WHAT TO DO: Copy out each line below exactly as it appears.

MATERIAL FOR THIS TASK:
-- ==== Sys2Proof/Config.lean ====
section
/-!
DEFINITION. What the manual leaves open, as constants with no body: nothing can evaluate them, so a statement that
holds of the model holds for every value of them. Each is named in a log entry.
-/

namespace Sys2Proof.Config

/-- The n-th thing that happens when the agenda of the state is empty (log 4). -/
opaque nextAction : Nat → Action

/-- The tid the device would like to give a task (06 R127: no order of assignment is defined; log 14). -/
opaque tid : Nat → BitVec 32

/-- Which entry of a full TLB, of the given number of entries, makes room (08 R193; log 12). -/
opaque tlbVictim : Nat → Nat

/-- Whether a die still holds its copy of a space record (08 R188; log 12). -/
opaque spaceKept : Nat → Bool

/-- Levels of nodes whose counters a write advances before it meets one that is held verified (14 R309; log 61). -/
opaque nodeLevels : Nat → Nat

/-- Which of the values that a VD may still see in a window it sees (09 R222; log 65). -/
opaque seenOf : Nat → Nat

/-- Which of several things that the manual does not order among themselves comes next (09 R208; log 7). -/
opaque nextOf : Nat → Nat

/-- Draws of the security block's random source (14 R307; log 9). -/
opaque random : Nat → BitVec 256

/-- The 256-bit PUF secret of a die of a module (14 R318; log 9). -/
opaque puf : Nat → BitVec 256

/-- The key whose public half is in the boot ROM, and the SHA-512 of the boot ROM (14 R318, R319; log 9). -/
opaque romKey : BitVec 256
opaque romHash : BitVec 512

/-- Park frames that the HBM of a die can supply (14 R304; log 28). -/
opaque parkSupply : Nat → Nat

/-- Park frame i of a VD's pool on a die, by VD key and die: its address in the HBM of the die (12 R264; log 28). -/
opaque parkFrame : Nat → Nat → Nat → Nat

/-- How many records of its own fault ring firmware has read (12 R274; log 37). -/
opaque firmwareRead : Nat → Nat

/-- Which of the tasks that a member of a group may stand for it is (09 R220; log 32). -/
opaque memberTask : Nat → Nat

/-- The header of a firmware image: security version, raise-floor bit, signature, and the bytes that it signs (14 R320; log 28). -/
opaque imageHeader : List Byte → BitVec 32 × Bool
opaque imageSigned : List Byte → BitVec 512 × List Byte

/-- Bytes of a service ring and of a reply ring (14 R315; log 27). -/
opaque serviceRing : Nat
opaque replyRing : Nat

/-- Migration messages and bytes, and the bytes a confirm, an ack and a LOST reply sign (14 R322, R325; log 29). -/
opaque readMessage : List Byte → Option MigMsg
opaque writeMessage : MigMsg → List Byte
opaque signedText : Nat → BitVec 256 → BitVec 256 → List Byte

/-- The configuration record that a source's firmware holds for the module that a report comes from (14 R322; log 29). -/
opaque peerRecord : List Byte → List Byte

/-- Whether a source's policy accepts a destination's report (14 R322; log 29). -/
opaque migPolicy : List Byte → Bool

/-- The answer to a PCIe configuration request to a function (15 R326; log 15). -/
opaque configAnswer : Nat → Nat → BitVec 32

end Sys2Proof.Config
end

WRITTEN RESPONSE:
-- ==== Sys2Proof/Config.lean ====
section
/-!
DEFINITION. What the manual leaves open, as constants with no body: nothing can evaluate them, so a statement that
holds of the model holds for every value of them. Each is named in a log entry.
-/

namespace Sys2Proof.Config

/-- The n-th thing that happens when the agenda of the state is empty (log 4). -/
opaque nextAction : Nat → Action

/-- The tid the device would like to give a task (06 R127: no order of assignment is defined; log 14). -/
opaque tid : Nat → BitVec 32

/-- Which entry of a full TLB, of the given number of entries, makes room (08 R193; log 12). -/
opaque tlbVictim : Nat → Nat

/-- Whether a die still holds its copy of a space record (08 R188; log 12). -/
opaque spaceKept : Nat → Bool

/-- Levels of nodes whose counters a write advances before it meets one that is held verified (14 R309; log 61). -/
opaque nodeLevels : Nat → Nat

/-- Which of the values that a VD may still see in a window it sees (09 R222; log 65). -/
opaque seenOf : Nat → Nat

/-- Which of several things that the manual does not order among themselves comes next (09 R208; log 7). -/
opaque nextOf : Nat → Nat

/-- Draws of the security block's random source (14 R307; log 9). -/
opaque random : Nat → BitVec 256

/-- The 256-bit PUF secret of a die of a module (14 R318; log 9). -/
opaque puf : Nat → BitVec 256

/-- The key whose public half is in the boot ROM, and the SHA-512 of the boot ROM (14 R318, R319; log 9). -/
opaque romKey : BitVec 256
opaque romHash : BitVec 512

/-- Park frames that the HBM of a die can supply (14 R304; log 28). -/
opaque parkSupply : Nat → Nat

/-- Park frame i of a VD's pool on a die, by VD key and die: its address in the HBM of the die (12 R264; log 28). -/
opaque parkFrame : Nat → Nat → Nat → Nat

/-- How many records of its own fault ring firmware has read (12 R274; log 37). -/
opaque firmwareRead : Nat → Nat

/-- Which of the tasks that a member of a group may stand for it is (09 R220; log 32). -/
opaque memberTask : Nat → Nat

/-- The header of a firmware image: security version, raise-floor bit, signature, and the bytes that it signs (14 R320; log 28). -/
opaque imageHeader : List Byte → BitVec 32 × Bool
opaque imageSigned : List Byte → BitVec 512 × List Byte

/-- Bytes of a service ring and of a reply ring (14 R315; log 27). -/
opaque serviceRing : Nat
opaque replyRing : Nat

/-- Migration messages and bytes, and the bytes a confirm, an ack and a LOST reply sign (14 R322, R325; log 29). -/
opaque readMessage : List Byte → Option MigMsg
opaque writeMessage : MigMsg → List Byte
opaque signedText : Nat → BitVec 256 → BitVec 256 → List Byte

/-- The configuration record that a source's firmware holds for the module that a report comes from (14 R322; log 29). -/
opaque peerRecord : List Byte → List Byte

/-- Whether a source's policy accepts a destination's report (14 R322; log 29). -/
opaque migPolicy : List Byte → Bool

/-- The answer to a PCIe configuration request to a function (15 R326; log 15). -/
opaque configAnswer : Nat → Nat → BitVec 32

end Sys2Proof.Config
end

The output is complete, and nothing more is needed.